Cadbury Schweppes made its initial investment in Poland in 1993, constructing a chocolate plant for its own products in Bielany Wrocławskie.

In 1999, Cadbury bought E. Wedel and the factory in Praga, from PepsiCo for US$76.5 million. The Praga factory was modernised in 2007, with investment in both new laboratories and office space, as well as a new production line for the brand's flagship product Ptasie Mleczko, a chocolate candy with a marshmallow like centre.

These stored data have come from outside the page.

-- ==== Sys2Proof/Machine/Dispatch.lean ====
section
/-!
DEFINITION. The meaning of each command: one direct call for each constructor of `Instr`, in the order of
spec/opcode_table.json.
-/

namespace Sys2Proof.Machine

def exec (i : Instr) (s : State) : Host.Outcome State Fault Refusal :=
  match i with
  | .resetAssert => Sys2Proof.Machine.execResetAssert s
  | .resetRelease straps => Sys2Proof.Machine.execResetRelease straps s
  | .settingsReadDone r => Sys2Proof.Machine.execSettingsReadDone r s
  | .lineIdle => Sys2Proof.Machine.execLineIdle s
  | .arbitrationLost => Sys2Proof.Machine.execArbitrationLost s
  | .sendSpoiled => Sys2Proof.Machine.execSendSpoiled s
  | .sendOutcome ack obj => Sys2Proof.Machine.execSendOutcome ack obj s
  | .checkError f => Sys2Proof.Machine.execCheckError f s
  | .fillErrorDrop => Sys2Proof.Machine.execFillErrorDrop s
  | .malformedDrop h => Sys2Proof.Machine.execMalformedDrop h s
  | .claimReceived o p a => Sys2Proof.Machine.execClaimReceived o p a s
  | .releaseReceived o p a => Sys2Proof.Machine.execReleaseReceived o p a s
  | .queryReceived o p a => Sys2Proof.Machine.execQueryReceived o p a s
  | .tableTimerExpiry => Sys2Proof.Machine.execTableTimerExpiry s
  | .tableReceived o p a => Sys2Proof.Machine.execTableReceived o p a s
  | .awakeReceived o p a => Sys2Proof.Machine.execAwakeReceived o p a s
  | .asleepReceived o p a => Sys2Proof.Machine.execAsleepReceived o p a s
  | .wakeReceived o p a => Sys2Proof.Machine.execWakeReceived o p a s
  | .absentReceived o p a => Sys2Proof.Machine.execAbsentReceived o p a s
  | .watchTakeReceived o p a => Sys2Proof.Machine.execWatchTakeReceived o p a s
  | .watchPassReceived o t p a => Sys2Proof.Machine.execWatchPassReceived o t p a s
  | .doneReceived o t p a => Sys2Proof.Machine.execDoneReceived o t p a s
  | .mirrorAckReceived o t p a => Sys2Proof.Machine.execMirrorAckReceived o t p a s
  | .mirrorMissReceived o t p a => Sys2Proof.Machine.execMirrorMissReceived o t p a s
  | .resyncBeginReceived o t p a => Sys2Proof.Machine.execResyncBeginReceived o t p a s
  | .resyncEndReceived o t p a => Sys2Proof.Machine.execResyncEndReceived o t p a s
  | .promoteReceived o t p a => Sys2Proof.Machine.execPromoteReceived o t p a s
  | .readReceived o t p a => Sys2Proof.Machine.execReadReceived o t p a s
  | .writeReceived o t p a => Sys2Proof.Machine.execWriteReceived o t p a s
  | .syncReceived o t p a => Sys2Proof.Machine.execSyncReceived o t p a s
  | .resyncWriteReceived o t p a => Sys2Proof.Machine.execResyncWriteReceived o t p a s
  | .cancelReceived o t p a => Sys2Proof.Machine.execCancelReceived o t p a s
  | .clearFaultReceived o t p a => Sys2Proof.Machine.execClearFaultReceived o t p a s
  | .probeReceived o t p a => Sys2Proof.Machine.execProbeReceived o t p a s
  | .forwardReceived o t p a => Sys2Proof.Machine.execForwardReceived o t p a s
  | .dataReceived o t p a => Sys2Proof.Machine.execDataReceived o t p a s
  | .reportReceived o t p a => Sys2Proof.Machine.execReportReceived o t p a s
  | .announcementTimerExpiry => Sys2Proof.Machine.execAnnouncementTimerExpiry s
  | .claimHoldOffExpiry => Sys2Proof.Machine.execClaimHoldOffExpiry s
  | .deferralEnd => Sys2Proof.Machine.execDeferralEnd s
  | .deferralGiveUp => Sys2Proof.Machine.execDeferralGiveUp s
  | .readyLineHigh => Sys2Proof.Machine.execReadyLineHigh s
  | .readyWaitExpiry => Sys2Proof.Machine.execReadyWaitExpiry s
  | .identifyReply r => Sys2Proof.Machine.execIdentifyReply r s
  | .driveReply r => Sys2Proof.Machine.execDriveReply r s
  | .commandTimeout => Sys2Proof.Machine.execCommandTimeout s
  | .idleLimit => Sys2Proof.Machine.execIdleLimit s
  | .spinDownSyncReply r => Sys2Proof.Machine.execSpinDownSyncReply r s
  | .recordLoadReply r => Sys2Proof.Machine.execRecordLoadReply r s
  | .recordWriteReply r => Sys2Proof.Machine.execRecordWriteReply r s
  | .promotionWriteReply r => Sys2Proof.Machine.execPromotionWriteReply r s
  | .chunkPagesTaken => Sys2Proof.Machine.execChunkPagesTaken s
  | .chunkReadReply r => Sys2Proof.Machine.execChunkReadReply r s
  | .resyncRetryWaitEnd => Sys2Proof.Machine.execResyncRetryWaitEnd s
  | .replyWaitExpiry => Sys2Proof.Machine.execReplyWaitExpiry s
  | .resyncHoldOffExpiry => Sys2Proof.Machine.execResyncHoldOffExpiry s
  | .resyncWakeIntervalExpiry => Sys2Proof.Machine.execResyncWakeIntervalExpiry s
  | .conversionDone result => Sys2Proof.Machine.execConversionDone result s
  | .comparatorOver => Sys2Proof.Machine.execComparatorOver s
  | .excursionFiltered => Sys2Proof.Machine.execExcursionFiltered s
  | .switchHoldEnd current => Sys2Proof.Machine.execSwitchHoldEnd current s
  | .trip => Sys2Proof.Machine.execTrip s
  | .dataTimeout k => Sys2Proof.Machine.execDataTimeout k s
  | .ageLimit k => Sys2Proof.Machine.execAgeLimit k s
  | .dataRetryWaitEnd k => Sys2Proof.Machine.execDataRetryWaitEnd k s
  | .mirrorWaitTimeout k => Sys2Proof.Machine.execMirrorWaitTimeout k s
  | .asleepPlaced => Sys2Proof.Machine.execAsleepPlaced s
  | .sleepRetryHoldExpiry => Sys2Proof.Machine.execSleepRetryHoldExpiry s
  | .watchTakeTest => Sys2Proof.Machine.execWatchTakeTest s
  | .takeHoldOffExpiry => Sys2Proof.Machine.execTakeHoldOffExpiry s
  | .termTimerExpiry => Sys2Proof.Machine.execTermTimerExpiry s
  | .passCheck => Sys2Proof.Machine.execPassCheck s
  | .absenceTest => Sys2Proof.Machine.execAbsenceTest s
  | .absenceHoldExpiry who => Sys2Proof.Machine.execAbsenceHoldExpiry who s
  | .wakingMarkExpiry who => Sys2Proof.Machine.execWakingMarkExpiry who s
  | .wakeRepeat who => Sys2Proof.Machine.execWakeRepeat who s
  | .proxyTimeout target k => Sys2Proof.Machine.execProxyTimeout target k s
  | .forwardRetry target k => Sys2Proof.Machine.execForwardRetry target k s
  | .tickAdvance => Sys2Proof.Machine.execTickAdvance s
  | .arbitrationWon => Sys2Proof.Machine.execArbitrationWon s

end Sys2Proof.Machine
end

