/-- Stopping: the idle limit enters SPIN_DOWN, with a record write of the values then held and clean set where the record is
open and the SYNC otherwise; at every entry into SPIN_DOWN the resync stops, the age limit ends what has waited 6000 ticks,
and the record write goes where the record is open or a call for one stands (its partner byte is 0 without settings: DESIGN
CHOICE, log 22; a REPLICA so ended has no status: DEDUCED, log 35); the end of the SYNC, or 500 ticks, removes power; any
other command that lasts 200 ticks is FAULT. The idle timer runs after every event as its conditions stand at its end, and
starts from 0 where they failed after the event's own effect, as when a request joins and leaves the queue within the event.
Before their time or for another command these do nothing (DESIGN CHOICE, logs 2 and 3). -/
def Obligations.StopsRemovePower : Prop :=
  (∀ b s : State, s.takesPart = true →
    let t := settle b s
    let runs : State → Prop := fun u => u.drive.state = .ready ∧ u.drive.flight = none ∧ u.request.queue = []
      ∧ u.mirror.cond ≠ .notLoaded ∧ u.mirror.calls = .quiet ∧ (∀ p, u.mirror.promotion = some p → p.sent = true)
      ∧ u.engine.chunk = none
    (runs s → runs t → t.drive.idle = some (s.drive.idle.getD 0))
    ∧ (¬ runs s → runs t → t.drive.idle = some 0)
    ∧ (¬ runs t → t.drive.idle = none))
  ∧ (∀ (s : State) (n : Nat) (c : Settings), s.resetAsserted = false → s.drive.idle = some n → s.settings = some c →
      c.idleLimit * 60 ≤ n → s.idleRuns = true →
      Does .idleLimit s { s.steady with coldDrive := s.cold .spinDown s.drive.deferral s.drive.offSince } fun u =>
        (s.mirror.cond = .opened → u.mirror.blockStore = (s.recordFor true).block
          ∧ u.drive.flight = some
            { cmd := .write s.drive.usable 1, requester := .recordWrite (s.recordFor true) s.mirror.calls
              start := s.tick })
        ∧ (s.mirror.cond ≠ .opened →
          u.drive.flight = some { cmd := .sync, requester := .port, start := s.tick }))
  ∧ (∀ s : State, QueueSound s →
      let u := enterSpinDown s
      let ended : List Entry := s.request.queue.filter fun e =>
        e.state == .queued && (match e.queued with | some t => decide (6000 ≤ (s.tick - t).toNat) | none => false)
      let calls : RecordCalls := { s.mirror.calls with
        mark := s.mirror.calls.mark || (s.mirror.cond == .closed && s.mapAfter ended != s.mirror.dirty) }
      u.drive.state = .spinDown ∧ u.engine.state = .idle ∧ u.mirror.dirty = s.mapAfter ended
      ∧ (∀ e ∈ ended, e.kind ≠ .replica →
          u.entry e.key = some { e with state := .ending, status := some .noPower, send := none })
      ∧ (∀ n, s.partner = some n → ∀ e ∈ ended, e.kind = .replica → ∀ x, e.extent = some x →
          u.entry e.key = some { e with state := .ending }
            ∧ .mirrorMiss n e.key x.start x.count 0 true ∈ u.mirror.out)
      ∧ (∀ e ∈ s.request.queue, e ∉ ended → u.entry e.key = some e)
      ∧ (∀ e ∈ ended, e.kind = .write → u.copyState e.key = none)
      ∧ (s.mirror.cond = .opened ∨ calls.any = true →
          u.drive.flight = some
            { cmd := .write s.drive.usable 1, requester := .recordWrite (u.recordFor true) calls, start := s.tick }
          ∧ u.laneBlocks = [(u.recordFor true).block] ∧ u.mirror.calls = .quiet
          ∧ u.recordFor true =
              if s.mirror.cond = .opening ∧ s.mirror.image ≠ none then s.recordFor true
              else { s.recordFor true with dirty := s.mapAfter ended })
      ∧ (s.mirror.cond ≠ .opened → calls.any = false →
          u.drive.flight = some { cmd := .sync, requester := .port, start := s.tick }))
  ∧ (∀ (s : State) (n : Nat) (c : Settings), s.resetAsserted = false → s.drive.idle = some n → s.settings = some c →
      n < c.idleLimit * 60 → Idles .idleLimit s)
  ∧ (∀ (s : State) (f : Flight), s.resetAsserted = false → s.drive.flight = some f → f.cmd = .sync →
      f.requester = .port →
      (500 ≤ (s.tick - f.start).toNat →
        Leaves .commandTimeout s s.switchedOff ∧ Leaves (.spinDownSyncReply .timeout) s s.switchedOff)
      ∧ ((s.tick - f.start).toNat < 500 → Idles .commandTimeout s ∧ Idles (.spinDownSyncReply .timeout) s)
      ∧ Leaves (.spinDownSyncReply .ok) s s.switchedOff ∧ Leaves (.spinDownSyncReply .mediaError) s s.switchedOff)
  ∧ ∀ (s : State) (f : Flight), s.resetAsserted = false → s.drive.flight = some f →
      f.cmd ≠ .sync ∨ f.requester ≠ .port →
      (200 ≤ (s.tick - f.start).toNat → s.drive.state ≠ .fault →
        Leaves .commandTimeout s (s.faulted .driveTimeout))
      ∧ ((s.tick - f.start).toNat < 200 → Idles .commandTimeout s)
      ∧ ∀ e, Idles (.spinDownSyncReply e) s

In 2007, as part of the Wałbrzych Special Economic Zone, Cadbury-Wedel Polska started building a £100m chewing gum plant in Skarbimierz-Osiedle. It presently produces brands such as Trident, Stimorol, V6, and Hollywood. The company also acquired rights to an additional 60 acre plot which in 2009 it started to develop as a new chocolate facility, which would take over production of brands previously made at the Somerdale Factory in Keynsham, Bristol from 2011. In 2008, Cadbury received the accolade of “Most Significant Investor in Poland” from the Polish Information and Foreign Investment Agency.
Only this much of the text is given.